Dikatakannya, PB Al Washliyah merupakan pemilik atau pemegang Eks HGU yang sah menurut hokum atas tanah seluas 32 hektar di Pasar IV, Desa Helvetia, Kecamatan Labuhan Deli, Kabupaten Deliserdang berdasarkan akta penyerahan Hak atas tanah dang anti rugi No 29 tanggal 27 September 2004 yang dibuat oleh Notrais Drs Hasbullah Hadi SH, surat Direksi PTPN2 No II.0/EX/366/EX.2004 tanggal 26 Oktober 2004.

Dia menambahkan, putusan perkara Pidana No. 165 K/Pid/2010 tertanggal 25 Maret 2010 dan telah mempunyai kekuatan hukum tetap pada tanggal 1 April 2010 menyatakan terdakwa I Sudarsono alias Sudar sebagai terbantah 44 dan terdakwa II Misran Sasmita sebagai terbantah 25 dan 32 terbukti bersalah melakukan tindak pidana menggunakan surat palsu yang dapat mendatangkan kerugian dan telah menjalani hukuman penjara selama 3 bulan.

“Dengan demikian bukti-bukti yang digunakan para Terbantah dalam perkara ini yaktu
bukti PP-67 sampai PP-131 yang menjadi dasar gugatan isinya tidak benar dan sangat merugikan Al Washliyah,” jelas Ade seraya menambahkan dalam persidangan itu, juga dihadiri kuasa hukum warga, Suhardi SH maupun kuasa hukum PTPN2.

Di tempat yang sama pada sidang perkara perdata No 96/PDT.G/2010/PN LP (kepemilikan), PB Al Washliyah selaku tergugat 66 meminta PTPN2 sebagai tergugat rekonpensi/penggugat membayar kerugian materil yang dialami ormas Islam ini sebesar 68.480.000.000 serta membayar denda Rp50.000.000 terhitung 14 hari setelah putusan perkara perdata tersebut.

Persidangan jawaban PB Al Washliyah juga meminta PTPN2 membayar biaya-biaya yang dikeluarkan sejak adanya gugatan ini baik di PN Pakam, PT Medan, Poldasu maupun MA sebesar Rp 10 miliar.
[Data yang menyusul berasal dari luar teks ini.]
/-- R4, R17, R21, R28: a DEFINE of an input point that passes every check fills the lowest-numbered FREE slot with the
starting values, inserts the pair at its place, claims the pins and changes nothing else; it answers the number of slots
still FREE. -/
def Obligations.DefineInput : Prop :=
  ∀ (s : State) (id : Byte) (payload : List Byte) (i : SlotId) (c : InputConfig),
    Served s .host .define id payload → DefinePasses s payload → u8 payload 2 = 1 →
    s.slot i = none → (∀ j, j < i → s.slot j ≠ none) → inputConfigOf payload = some c →
    (∀ p ∈ c.source.pins, (s.claim p).mode = none ∨ (s.claim p).mode = some c.source.mode) →
    ∃ t, exec (.define .host id payload) s = .next t ∧
      Answered s t .host (requestOf .define id payload) .ok
        [BitVec.ofNat 8 (slotIds.countP (fun j => (t.slot j).isNone))] ∧
      t = { s.withPorts t with slots := t.slots, tagIndex := t.tagIndex, pinClaims := t.pinClaims } ∧
      SlotSet s t i (some ⟨u16 payload 0, .active, .input c ⟨0, 0, false, .normal, 0, 0, true, .normal⟩⟩) ∧
      (∃ l₁ l₂, s.tagIndex = l₁ ++ l₂ ∧ t.tagIndex = l₁ ++ ⟨u16 payload 0, i⟩ :: l₂ ∧
        (∀ e ∈ l₁, e.tag < u16 payload 0) ∧ ∀ e, l₂.head? = some e → u16 payload 0 < e.tag) ∧
      ∀ p, t.claim p =
        if p ∈ c.source.pins then ⟨some c.source.mode, (s.claim p).count + 1⟩ else s.claim p

/-- R24, R30: a DEFINE of an output point takes its channel over: the live code is the driven code, the target is it
clamped, with slew absent the live and the driven code step to the target, and the new slot owns the channel. -/
def Obligations.DefineOutput : Prop :=
  ∀ (s : State) (id : Byte) (payload : List Byte) (i : SlotId) (c : OutputConfig) (d target live : Int),
    Served s .host .define id payload → DefinePasses s payload → u8 payload 2 = 2 →
    s.slot i = none → (∀ j, j < i → s.slot j ≠ none) → outputConfigOf payload = some c →
    (s.channel c.channel).owner = none → (s.channel c.channel).underCal = false →
    d = (s.channel c.channel).driven →
    target = (if d < c.clampMin then c.clampMin else if c.clampMax < d then c.clampMax else d) →
    live = (if c.slew = none then target else d) →
    ∃ t, exec (.define .host id payload) s = .next t ∧
      Answered s t .host (requestOf .define id payload) .ok
        [BitVec.ofNat 8 (slotIds.countP (fun j => (t.slot j).isNone))] ∧
      t = { s.withPorts t with slots := t.slots, tagIndex := t.tagIndex, channels := t.channels } ∧
      SlotSet s t i (some ⟨u16 payload 0, .active, .output c ⟨live, target, none⟩⟩) ∧
      (∃ l₁ l₂, s.tagIndex = l₁ ++ l₂ ∧ t.tagIndex = l₁ ++ ⟨u16 payload 0, i⟩ :: l₂ ∧
        (∀ e ∈ l₁, e.tag < u16 payload 0) ∧ ∀ e, l₂.head? = some e → u16 payload 0 < e.tag) ∧
      t.channel c.channel = ⟨some i, live, false⟩ ∧ ∀ ch, ch ≠ c.channel → t.channel ch = s.channel ch

/-- R18, R26: a request that names one point is refused BAD_FIELD for a wrong length or a tag of 0 or 65535, and
NOT_FOUND for a tag not held. ACK takes tag 0, as ACK's own statement says. -/
def Obligations.NamedPointRefusals : Prop :=
  ∀ (s : State) (p : Port) (k : RequestKind) (id : Byte) (payload : List Byte) (n : Nat),
    (k, n) ∈ [(.lookup, 2), (.hold, 2), (.release, 2), (.retire, 2), (RequestKind.stage, 4), (RequestKind.ack, 2)] →
    Served s p k id payload →
    (payload.length ≠ n →
      OnlyAnswers (requestCommand k p id payload) s p (requestOf k id payload) .badField []) ∧
    (payload.length = n → (u16 payload 0 = 0 ∧ k ≠ .ack) ∨ u16 payload 0 = 65535 →
      OnlyAnswers (requestCommand k p id payload) s p (requestOf k id payload) .badField []) ∧
    (payload.length = n → 1 ≤ u16 payload 0 → u16 payload 0 ≤ 65534 → s.findPoint (u16 payload 0) = none →
      OnlyAnswers (requestCommand k p id payload) s p (requestOf k id payload) .notFound [])

/-- R31 with the layout of 11.3: LOOKUP changes nothing and returns the point's configuration, 28 bytes for an input
point with its quality and 14 for an output point; an absent part carries zeros. -/
def Obligations.LookupReturnsConfiguration : Prop :=
  ∀ (s : State) (p : Port) (id : Byte) (payload : List Byte) (i : SlotId) (r : PointRecord),
    Served s p .lookup id payload → Names s payload 2 i r → r.tag ≤ 65534 →
    (∀ c v, r.body = .input c v → inputInRange c →
      ∃ b, OnlyAnswers (.lookup p id payload) s p (requestOf .lookup id payload) .ok b ∧ b.length = 28 ∧
        u16 b 0 = r.tag ∧ u8 b 2 = 1 ∧ u8 b 3 = r.slotState.code ∧
        (u8 b 4, u8 b 5) = (match c.source with
          | .se n => (1, n.val)
          | .diff n => (2, n.val)) ∧
        u8 b 6 = c.range.val ∧ u8 b 7 = c.oversample.samples ∧ u8 b 8 = c.scanClass.val ∧
        (u8 b 9, s16 b 10, s24 b 12) = (match c.scaling with
          | none => (0, 0, 0)
          | some k => (1, k.gain, k.offset)) ∧
        (u8 b 15, s32 b 16) = (match c.highLimit with
          | none => (0, 0)
          | some h => (1, h)) ∧
        (u8 b 20, s32 b 21) = (match c.lowLimit with
          | none => (0, 0)
          | some l => (1, l)) ∧
        u16 b 25 = c.deadband ∧ u8 b 27 = (qualityOf r.slotState v).code) ∧
    (∀ c k, r.body = .output c k → isCode c.clampMin → isCode c.clampMax → (∀ n, c.slew = some n → n ≤ 32767) →
      ∃ b, OnlyAnswers (.lookup p id payload) s p (requestOf .lookup id payload) .ok b ∧ b.length = 14 ∧
        u16 b 0 = r.tag ∧ u8 b 2 = 2 ∧ u8 b 3 = r.slotState.code ∧ u8 b 4 = c.channel.val ∧
        s16 b 5 = c.clampMin ∧ s16 b 7 = c.clampMax ∧
        (u8 b 9, u16 b 10) = (match c.slew with
          | none => (0, 0)
          | some n => (1, n)) ∧
        u8 b 12 = c.updateSet.val ∧ u8 b 13 = (if c.operatorWritable then 1 else 0))
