-- ==== Sys2Proof/Laws/State.lean ====
section
/-! SUPPORT. What each update of State leaves and writes: one lemma per field per update, and the accessors after the
updates of their own table. -/

namespace Sys2Proof.Machine

variable (s : State)

@[simp] theorem setSlot_slots (i : SlotId) (x : Slot) : (s.setSlot i x).slots = put s.slots i x := rfl
@[simp] theorem setSlot_tagIndex (i : SlotId) (x : Slot) : (s.setSlot i x).tagIndex = s.tagIndex := rfl
@[simp] theorem setSlot_pinClaims (i : SlotId) (x : Slot) : (s.setSlot i x).pinClaims = s.pinClaims := rfl
@[simp] theorem setSlot_channels (i : SlotId) (x : Slot) : (s.setSlot i x).channels = s.channels := rfl
@[simp] theorem setSlot_classes (i : SlotId) (x : Slot) : (s.setSlot i x).classes = s.classes := rfl
@[simp] theorem setSlot_queue (i : SlotId) (x : Slot) : (s.setSlot i x).queue = s.queue := rfl
@[simp] theorem setSlot_unit (i : SlotId) (x : Slot) : (s.setSlot i x).unit = s.unit := rfl
@[simp] theorem setSlot_convGrant (i : SlotId) (x : Slot) : (s.setSlot i x).convGrant = s.convGrant := rfl
@[simp] theorem setSlot_selection (i : SlotId) (x : Slot) : (s.setSlot i x).selection = s.selection := rfl
@[simp] theorem setSlot_inFlight (i : SlotId) (x : Slot) : (s.setSlot i x).inFlight = s.inFlight := rfl
@[simp] theorem setSlot_attention (i : SlotId) (x : Slot) : (s.setSlot i x).attention = s.attention := rfl
@[simp] theorem setSlot_events (i : SlotId) (x : Slot) : (s.setSlot i x).events = s.events := rfl
@[simp] theorem setSlot_calTable (i : SlotId) (x : Slot) : (s.setSlot i x).calTable = s.calTable := rfl
@[simp] theorem setSlot_calRun (i : SlotId) (x : Slot) : (s.setSlot i x).calRun = s.calRun := rfl
@[simp] theorem setSlot_calResults (i : SlotId) (x : Slot) : (s.setSlot i x).calResults = s.calResults := rfl
@[simp] theorem setSlot_bankA (i : SlotId) (x : Slot) : (s.setSlot i x).bankA = s.bankA := rfl
@[simp] theorem setSlot_bankB (i : SlotId) (x : Slot) : (s.setSlot i x).bankB = s.bankB := rfl
@[simp] theorem setSlot_pointer (i : SlotId) (x : Slot) : (s.setSlot i x).pointer = s.pointer := rfl
@[simp] theorem setSlot_save (i : SlotId) (x : Slot) : (s.setSlot i x).save = s.save := rfl
@[simp] theorem setSlot_hostPort (i : SlotId) (x : Slot) : (s.setSlot i x).hostPort = s.hostPort := rfl
@[simp] theorem setSlot_maintPort (i : SlotId) (x : Slot) : (s.setSlot i x).maintPort = s.maintPort := rfl
@[simp] theorem setSlot_lastServed (i : SlotId) (x : Slot) : (s.setSlot i x).lastServed = s.lastServed := rfl
@[simp] theorem setSlot_maintAddress (i : SlotId) (x : Slot) : (s.setSlot i x).maintAddress = s.maintAddress := rfl
@[simp] theorem setSlot_phase (i : SlotId) (x : Slot) : (s.setSlot i x).phase = s.phase := rfl
@[simp] theorem setSlot_freeIndex (i : SlotId) (x : Slot) : (s.setSlot i x).freeIndex = s.freeIndex := rfl
@[simp] theorem setSlot_pending (i : SlotId) (x : Slot) : (s.setSlot i x).pending = s.pending := rfl
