/-- The codes a MODIFY leaves are the old ones clamped, and the live code steps to a target that moved: with the clamp
as it was nothing moves, since target and staged code lie in it (R40, R41). -/
theorem reclampedCodes_eq (active : Bool) (hlo : c.clampMin ≤ k.target) (hhi : k.target ≤ c.clampMax)
    (hstaged : ∀ x, k.staged = some x → c.clampMin ≤ x ∧ x ≤ c.clampMax) :
    reclampedCodes active c c' k =
      ⟨if active = true ∧ c.slew = none ∧ clampTo c'.clampMin c'.clampMax k.target ≠ k.target then
          clampTo c'.clampMin c'.clampMax k.target else k.live,
        clampTo c'.clampMin c'.clampMax k.target, k.staged.map (clampTo c'.clampMin c'.clampMax)⟩ := by
  unfold reclampedCodes
  split
  · next h =>
    have hmap : k.staged.map (clampTo c.clampMin c.clampMax) = k.staged := by
      cases hk : k.staged with
      | none => rfl
      | some x => obtain ⟨h1, h2⟩ := hstaged x hk; rw [Option.map_some, clampTo_of_mem h1 h2]
    rw [h.1, h.2, clampTo_of_mem hlo hhi, hmap]
    simp
  · simp [and_assoc]

theorem modifyOutputChecks_of_passed {items : List ModifyItem}
    (hc : checkItems (fun f => !f.ofInput) setOutputField [] 1 items c = .passed c') (hle : c'.clampMin ≤ c'.clampMax) :
    s.modifyOutputChecks i r c k items = .done (s.modifyOutput i r c k c') [] := by
  rw [State.modifyOutputChecks, hc]
  exact if_neg (by simpa [clampOk] using hle)

theorem modifyOutput_frame (s : State) (i : SlotId) (r : PointRecord) (c : OutputConfig) (k : CodePart)
    (c' : OutputConfig) :
    s.modifyOutput i r c k c' =
      { s with slots := (s.modifyOutput i r c k c').slots, channels := (s.modifyOutput i r c k c').channels } := by
  unfold State.modifyOutput; dsimp only; rw [writeOutput_frame]
end

/-- Settles O26: the codes clamped, and the channel following a live code that moved. -/
theorem modifyOutput : Obligations.ModifyOutput := by
  intro s id payload i r c c' k target live hs hfits h1 h2 hf hb hc hle hlo hhi hstaged htarget hlive
  have hbody : requestBody .modify .host payload s = .done (s.modifyOutput i r c k c') [] :=
    (requestModify_output hfits h1 h2 hf hb).trans (modifyOutputChecks_of_passed hc hle)
  have hch := channel_of_modify hc
  have hcodes : reclampedCodes (r.slotState == .active) c c' k =
      ⟨live, target, k.staged.map (clampTo c'.clampMin c'.clampMax)⟩ := by
    rw [reclampedCodes_eq _ hlo hhi hstaged, hlive, htarget]
    simp only [clampTo, beq_iff_eq]
  have hslots := slots_modifyOutput s i r c k c'
  have hchannels : (s.modifyOutput i r c k c').channels = put s.channels c.channel { s.channel c.channel with
      driven := if live = k.live then (s.channel c.channel).driven else live } := by
    unfold State.modifyOutput
    dsimp only
    rw [writeOutput_channels, hcodes, hch]
    by_cases h : live = k.live <;> simp [h]
  rw [hcodes] at hslots
  obtain ⟨f, hexec, hanswered⟩ := exec_answers hs hbody (by rw [modifyOutput_frame]) (by rw [modifyOutput_frame])
  have hframe := modifyOutput_frame s i r c k c'
  generalize s.modifyOutput i r c k c' = e at *
  obtain ⟨hown, hothers⟩ := channelSet_of_put hchannels
  refine ⟨_, hexec, hanswered, ?_, slotSet_of_put hslots, hch, hown, hothers⟩
  rw [hframe]; rfl

end Sys2Proof.Machine
end

section
/-! PROOF. HOLD, RELEASE and RETIRE of a point: what each does to the slot, the queue, the channel and the directory,
and that it leaves the rest (R42 to R48). -/
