-- ==== Sys2Proof/Decode.lean ====
section
/-! DEFINITION. From bytes to instructions (03): the line, its heads and tails, the opcode map, and the encoder written from the same tables. -/

namespace Sys2Proof

/-- Sign extension of the low `n` bits to 64 bits (03 R57). -/
def sext (n x : Nat) : Word := (BitVec.ofNat n x).signExtend 64

/-- Bytes, least significant first, as a number (00 R1). -/
def leNat : List Byte → Nat
  | [] => 0
  | b :: r => b.toNat + 256 * leNat r

/-- The low `n` bytes of a number, least significant first (00 R1). -/
def leBytes : Nat → Nat → List Byte
  | 0, _ => []
  | n + 1, x => BitVec.ofNat 8 x :: leBytes n (x / 256)

/-- A decoded line: heads and tails in slot order (03 R50). -/
structure LineBits where
  heads : List Nat
  tails : List Nat
  deriving DecidableEq, Repr

/-- The `n` bytes of a line that end just below offset `e`, read little-endian (03 R49). -/
def tailAt (bs : List Byte) (e n : Nat) : Nat := leNat ((bs.drop (e - n)).take n)

/-- The head in slot `i` (03 R48). -/
def headAt (bs : List Byte) (i : Nat) : Nat := leNat ((bs.drop (2 * i)).take 2)

/-- Tails of the heads, from the top of the line down (03 R49). -/
def tailsOf (bs : List Byte) : List Nat → Nat → List Nat
  | [], _ => []
  | h :: r, e =>
    let n := 2 * (h % 4)
    tailAt bs e n :: tailsOf bs r (e - n)

/-- decode_line (03 R50): none when the line is illegal. -/
def decodeLine (bs : List Byte) : Option LineBits :=
  let d := headAt bs 0
  let h := d % 32
  if h = 0 ∨ 32 ≤ d then none
  else
    let hs := (List.range h).map (fun i => headAt bs (i + 1))
    let t := (hs.map (fun x => 2 * (x % 4))).sum
    if 64 < 2 + 2 * h + t then none
    else some ⟨hs, tailsOf bs hs 64⟩

/-- Minors of major 0x01 (03 R75). -/
def decAlu (minor : Nat) (a b c : BitVec 4) (imm : BitVec 6) : Option Instr :=
  match minor with
  | 0 => some (.add a b c imm)
  | 1 => some (.sub a b c imm)
  | 2 => some (.and a b c imm)
  | 3 => some (.or a b c imm)
  | 4 => some (.xor a b c imm)
  | 5 => some (.andn a b c imm)
  | 6 => some (.shl a b c imm)
  | 7 => some (.shr a b c imm)
  | 8 => some (.sar a b c imm)
  | 9 => some (.rol a b c imm)
  | 10 => some (.min a b c imm)
  | 11 => some (.max a b c imm)
  | 12 => some (.minN a b c imm)
  | 13 => some (.maxN a b c imm)
  | 14 => some (.slt a b c imm)
  | 15 => some (.sltN a b c imm)
  | 16 => some (.seq a b c imm)
  | 17 => some (.mul a b c imm)
  | 18 => some (.mulh a b c imm)
  | 19 => some (.mulhN a b c imm)
  | 20 => some (.div a b c imm)
  | 21 => some (.divN a b c imm)
  | 22 => some (.rem a b c imm)
  | 23 => some (.remN a b c imm)
  | 24 => some (.addw a b c imm)
  | 25 => some (.subw a b c imm)
  | 26 => some (.mulw a b c imm)
  | 27 => some (.adds a b c imm)
  | 28 => some (.subs a b c imm)
  | 29 => some (.clz a b c imm)
  | 30 => some (.ctz a b c imm)
  | 31 => some (.popc a b c imm)
  | 32 => some (.brev a b c imm)
  | 33 => some (.bswap a b c imm)
  | _ => none
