-- ==== Sys2Proof/Machine/Weave.lean ====
section
/-! DEFINITION. The outstanding counts of a context (09 R198). -/

namespace Sys2Proof.Machine

/-! ## Outstanding counts (09 R198) -/

/-- Number of different batches in a list of requests. DEDUCED, log entry 25. -/
def batches (l : List Req) : Nat := ((l.map (fun r => r.batch)).eraseDups).length

/-- Operations of class L: loads and atomics that do not go through the local window, LDD, BCAST (09 R198, 12 R260). -/
def State.classL (s : State) (cid : Nat) : Nat :=
  batches (s.reqs.filter (fun r => r.cid == cid && r.reads && r.open_ && decide (0x20000 ≤ r.va.toNat))) +
    (s.flights.filter (fun f => match f.cargo with
      | .ldd c _ _ _ _ _ _ _ => c == cid
      | .bcastReq _ c _ _ => c == cid
      | .bcastAns c _ _ => c == cid
      | _ => false)).length

/-- Whether a request is in class S: a store until its acknowledgement (08 R170), a reduction until it is performed, or until its failure is reported (08 R171, R176). DEDUCED, log entry 24. -/
def Req.inS (r : Req) : Bool :=
  match r.op with
  | .store _ => r.open_ && decide (0x20000 ≤ r.va.toNat)
  | .red _ _ _ _ => r.unperformed || r.phase == .failed
  | _ => false

/-- Operations of class S: stores that do not go through the local window, every RED, STD and FILLD, REDX, SEND (09 R198, 16 R298). DEDUCED, log entry 24. -/
def State.classS (s : State) (cid : Nat) : Nat :=
  batches (s.reqs.filter (fun r => r.cid == cid && r.inS)) +
    (s.flights.filter (fun f => match f.cargo with
      | .std c _ _ _ _ _ _ _ _ _ => c == cid
      | .contrib _ _ c => c.cid == cid && !c.accepted
      | .msg m _ => m.cid == cid
      | _ => false)).length

def State.classC (s : State) (cid : Nat) : Nat :=
  ((s.core (coreOfCid cid)).copies.filter (fun c => c.cid == cid)).length

def State.classM (s : State) (cid : Nat) : Nat :=
  ((s.core (coreOfCid cid)).mq.filter (fun o => o.cid == cid)).length

end Sys2Proof.Machine
end

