/-- Messages of a group's unplaced queue for a ring set out in arrival order, in front of everything else (16 R300, R306). DESIGN CHOICE, log entry 67. -/
def State.sendUnplaced (s : State) (h v n : Nat) : State :=
  match s.grp h with
  | none => s
  | some g =>
    let mine (m : Msg) : Bool := m.dvc == v && m.ring == n
    let ms := g.unplaced.filter mine
    let s := s.setGrp { g with unplaced := g.unplaced.filter (fun m => !mine m) }
    s.flyAgain ms

/-- RBIND (16 R285, R296, R306). -/
def execRbind (a b c : BitVec 4) (imm : BitVec 6) (s : State) : Out :=
  reading [b] s fun s =>
    let n := ringNo imm
    let m := s.mem
    let d := (s.w b).toNat
    let area := qbaseAddr m.qbase
    if ¬ qbaseEn m.qbase ∨ s.bound m n then operandTrap s (.rbind a b c imm)
    else if d % 64 ≠ 0 then trap s xMisalign (toWord d)
    else if 0x20000 ≤ d then trap s xAccess (toWord d)
    else if s.localHeld true true [(d, 64)] then stall s
    else
      match s.badS s.here d 8 with
      | some x => trap s xEcc (toWord x)
      | none =>
        let f := s.rdS s.here d 8
        let size := 256 * 2 ^ ringLogn f
        if bitsOf f 48 16 ≠ 0 ∨ bitsOf f 28 4 ≠ 0 ∨ bitsOf f 17 3 ≠ 0 ∨ ringLogn f < 1 ∨ 8 < ringLogn f ∨
            ringSlots f % 256 ≠ 0 ∨ 0x20000 < ringSlots f + size ∨
            touches [(area, 2176)] [(d, 64), (ringSlots f, size)] then operandTrap s (.rbind a b c imm)
        else
          watched true true [(d, 24)] s fun s =>
            let s := s.softRead s.here (.spad s.here d) 8
            let s := (s.wrQ s.here (d + 8) 0).wrQ s.here (d + 16) 0
            let s := s.wrQ4 s.here (area + 64 + 4 * n) (d + 2 ^ 30 + 2 ^ 31)
            let s := s.updMem (fun m => { m with rings := mput m.rings n (d, f), deadRings := ndel m.deadRings n })
            let cx := s.cx
            let s := (s.register cx.group 3 0 (0, spadLoc cx.group cx.vcore d)).1
            done ((s.sendUnplaced cx.group cx.vcore n).namedRing cx.group cx.vcore d)

/-- RCLOSE (16 R306): the slots stay readable; the holding is removed (21 R339). -/
def execRclose (a b c : BitVec 4) (imm : BitVec 6) (s : State) : Out :=
  let n := ringNo imm
  withRing (.rclose a b c imm) n s fun d _ =>
    let at_ := qbaseAddr s.mem.qbase + 64 + 4 * n
    let t := (s.namedRing s.cx.group s.cx.vcore d).wrQ4 s.here at_ (setBits (s.rdS s.here at_ 4) 31 1 0)
    done (match t.holderOf 3 (0, spadLoc s.cx.group s.cx.vcore d) with
      | some e => t.unregister e.1
      | none => t)

/-! ## QCTL (16 R307) -/

/-- A queue-control instruction needs the member's queue area (16 R307). -/
def withArea (i : Instr) (s : State) (k : Nat → Out) : Out :=
  if qbaseEn s.mem.qbase then k (qbaseAddr s.mem.qbase) else operandTrap s i

/-- QREC (16 R307). -/
def execQrec (a b c : BitVec 4) (imm : BitVec 6) (s : State) : Out :=
  withArea (.qrec a b c imm) s fun area =>
    if ¬ (s.gates s.cur true false).isEmpty then stall s
    else
      let at_ := area + 32 + 8 * bitsOf imm.toNat 0 2
      done ((s.niRead s.here at_ 8).setW a (toWord (s.rdS s.here at_ 8)))

/-- QTHAW (16 R295, R307). -/
def execQthaw (a b c : BitVec 4) (imm : BitVec 6) (s : State) : Out :=
  withArea (.qthaw a b c imm) s fun area =>
    done ((((s.wrQ s.here (area + 32) 0).wrQ s.here (area + 40) 0).wrQ s.here (area + 48) 0).wrQ s.here (area + 56) 0)

/-- QFREEZE (16 R307). -/
def execQfreeze (a b c : BitVec 4) (imm : BitVec 6) (s : State) : Out :=
  reading [a] s fun s =>
    withArea (.qfreeze a b c imm) s fun _ =>
      done (s.freeze s.cx.group s.cx.vcore 0xFF (s.w a).toNat 0 s.cx.pc.toNat s.cx.vcore)

/-! ## WFM (16 R308) -/

/-- The conditions that hold now (16 R308). -/
def State.wfmBits (s : State) (cid : Nat) : Nat :=
  let c := s.ctx cid
  let m := s.member c.group c.vcore
  let core := coreOfCid cid
  let rings := ((upTo 16).map (fun n =>
    match m.ring n with
    | some (d, _) => if s.bound m n ∧ s.ringCount core d ≠ 0 then 2 ^ n else 0
    | none => 0)).sum
  let evq := if c.fld 0x081 48 16 ≠ c.fld 0x081 32 16 then 2 ^ 16 else 0
  let pend := if c.pend.isEmpty then 0 else 2 ^ 17
  let area := qbaseAddr m.qbase
  let dq := if qbaseEn m.qbase ∧ s.anyQueued core area ∧ ¬ bitAt (s.rdS core (area + 32) 8) 0 then 2 ^ 18 else 0
  rings + evq + pend + dq

/-- Corrected errors in what a WFM of a mask reads in the scratchpad (11 R229, 16 R308). -/
def State.softWfm (s : State) (m : Nat) : Nat :=
  ((upTo 16).map (fun n => match bitAt m n, s.mem.ring n with
    | true, some (d, _) => s.softRing n d
    | _, _ => 0)).sum +
    (if bitAt m 18 then s.softS s.here (qbaseAddr s.mem.qbase) 40 else 0)

/-- WFM (16 R308). -/
def execWfm (a b _c : BitVec 4) (_imm : BitVec 6) (s : State) : Out :=
  reading [b] s fun s =>
    let m := (s.w b).toNat % 2 ^ 19
    let c := Nat.land (s.wfmBits s.cur) m
    if c = 0 then blocked s (.wfm m) else counting (s.softWfm m) s (done (s.setW a (toWord c)))

end Sys2Proof.Machine
end

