/-- The first value that must be a multiple of 8 and is not (20 R335): addresses and strides of the sides on this device, then the rows' lengths in bytes; a length that is no whole number of bytes counts too. -/
def Copy.crooked (c : Copy) : Option Word :=
  let side (away : Bool) (x : Word) : List Word := if away then [] else [x]
  let bits := [c.cols * c.width, (if c.transpose then c.rows else c.cols) * c.width]
  match pick (fun x : Word => x.toNat % 8 != 0)
      (side c.srcAway c.src ++ side c.dstAway c.dst ++ side c.srcAway c.sstr ++ side c.dstAway c.dstr) with
  | some x => some x
  | none => (pick (fun n => n % 64 != 0) bits).map (fun n => toWord (n / 8))

/-- CPY and CPYT (20 R333, R335): the record is read as loads; the command is queued as a release, at system scope where a side is remote (09 R190). -/
def copyIssue (i : Instr) (transpose : Bool) (a b : BitVec 4) (s : State) : Out :=
  reading [a, b] s fun s =>
    let addr := (s.w b).toNat
    if addr % 32 ≠ 0 then trap s xMisalign (toWord addr)
    else
      loading addr 4 s fun r s =>
        let c := s.command transpose ((s.w a).toNat % 2 ^ 32) r
        if c.illegal (r.getD 3 0) then operandTrap s i
        else
          match c.crooked with
          | some v => trap s xMisalign v
          | none =>
            if c.dev ≠ 0 ∧ (s.handleOf c.dev).isNone then trap s xAccess (toWord c.dev)
            else if ¬ s.drained s.cur (c.dev != 0) ∨ 16 ≤ s.classC s.cur then stall s
            else
              let s := s.endFwd s.cur
              let k := s.core s.here
              done { s.setCore s.here { k with copies := k.copies ++ [c] } with uid := s.uid + 1 }

/-- CPY (20 R335). -/
def execCpy (a b c : BitVec 4) (imm : BitVec 6) (s : State) : Out := copyIssue (.cpy a b c imm) false a b s

/-- CPYT (20 R335). -/
def execCpyt (a b c : BitVec 4) (imm : BitVec 6) (s : State) : Out := copyIssue (.cpyt a b c imm) true a b s

/-- CEVQ (20 R335): the oldest record of the event queue. -/
def execCevq (a b c : BitVec 4) (imm : BitVec 6) (s : State) : Out :=
  checked (.cevq a b c imm) s <| if s.gated s.cur true true then stall s else
    (let h := s.evqCid
     let x := s.ctx h
     let head := x.fld 0x081 32 16
     if head ≠ x.fld 0x081 48 16 then
       let at_ := evqAt (x.get 0x081) head
       match s.badS s.here at_ 16 with
       | some e => trap s xEcc (toWord e)
       | none =>
         let s' := s.setCtx h (x.setFld 0x081 32 16 (head + 1))
         counting (s.softS s.here at_ 16) s (done (s'.setPair a (s.rdS s.here at_ 16)))
     else if bitAt imm.toNat 0 then blocked s .cevq
     else done (s.setPair a (2 ^ 64 - 1)))

end Sys2Proof.Machine
end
Dalam gugatan yang dibuat penggugat tidak sesuai dan menyimpang dari hokum acara perdata yang berlaku dimana surat gugatan harus jelas menunjukkan subjek hukum yang digugat. Hubungan PB Al Washliyah (tergugat 66) dengan penggugat (PTPN2) terjadi karena terbitnya akte penyerahan hak atas tanah No 29 tanggal 27 September 2004 dan surat penggugat No II.0/EX/366/EX.2004 tanggal 26 Oktober 2004 dimana tergugat 66 telah melaksanakan seluruh
kewajiban membayar ganti rugi atas pembeli beritikad baik atas tanah 32 hektar tersebut sebesar Rp 7 miliar lebih.

“Kita melihat aneh, satu sisi diakui namun disisi lain tidak. Kita melihat ada unsur Error In Persona dalam gugatan penggugat serta membingungkan dan kacau balau karena satu sama yang lain tidak sinkron dan kontradiksi,” ungkapnya.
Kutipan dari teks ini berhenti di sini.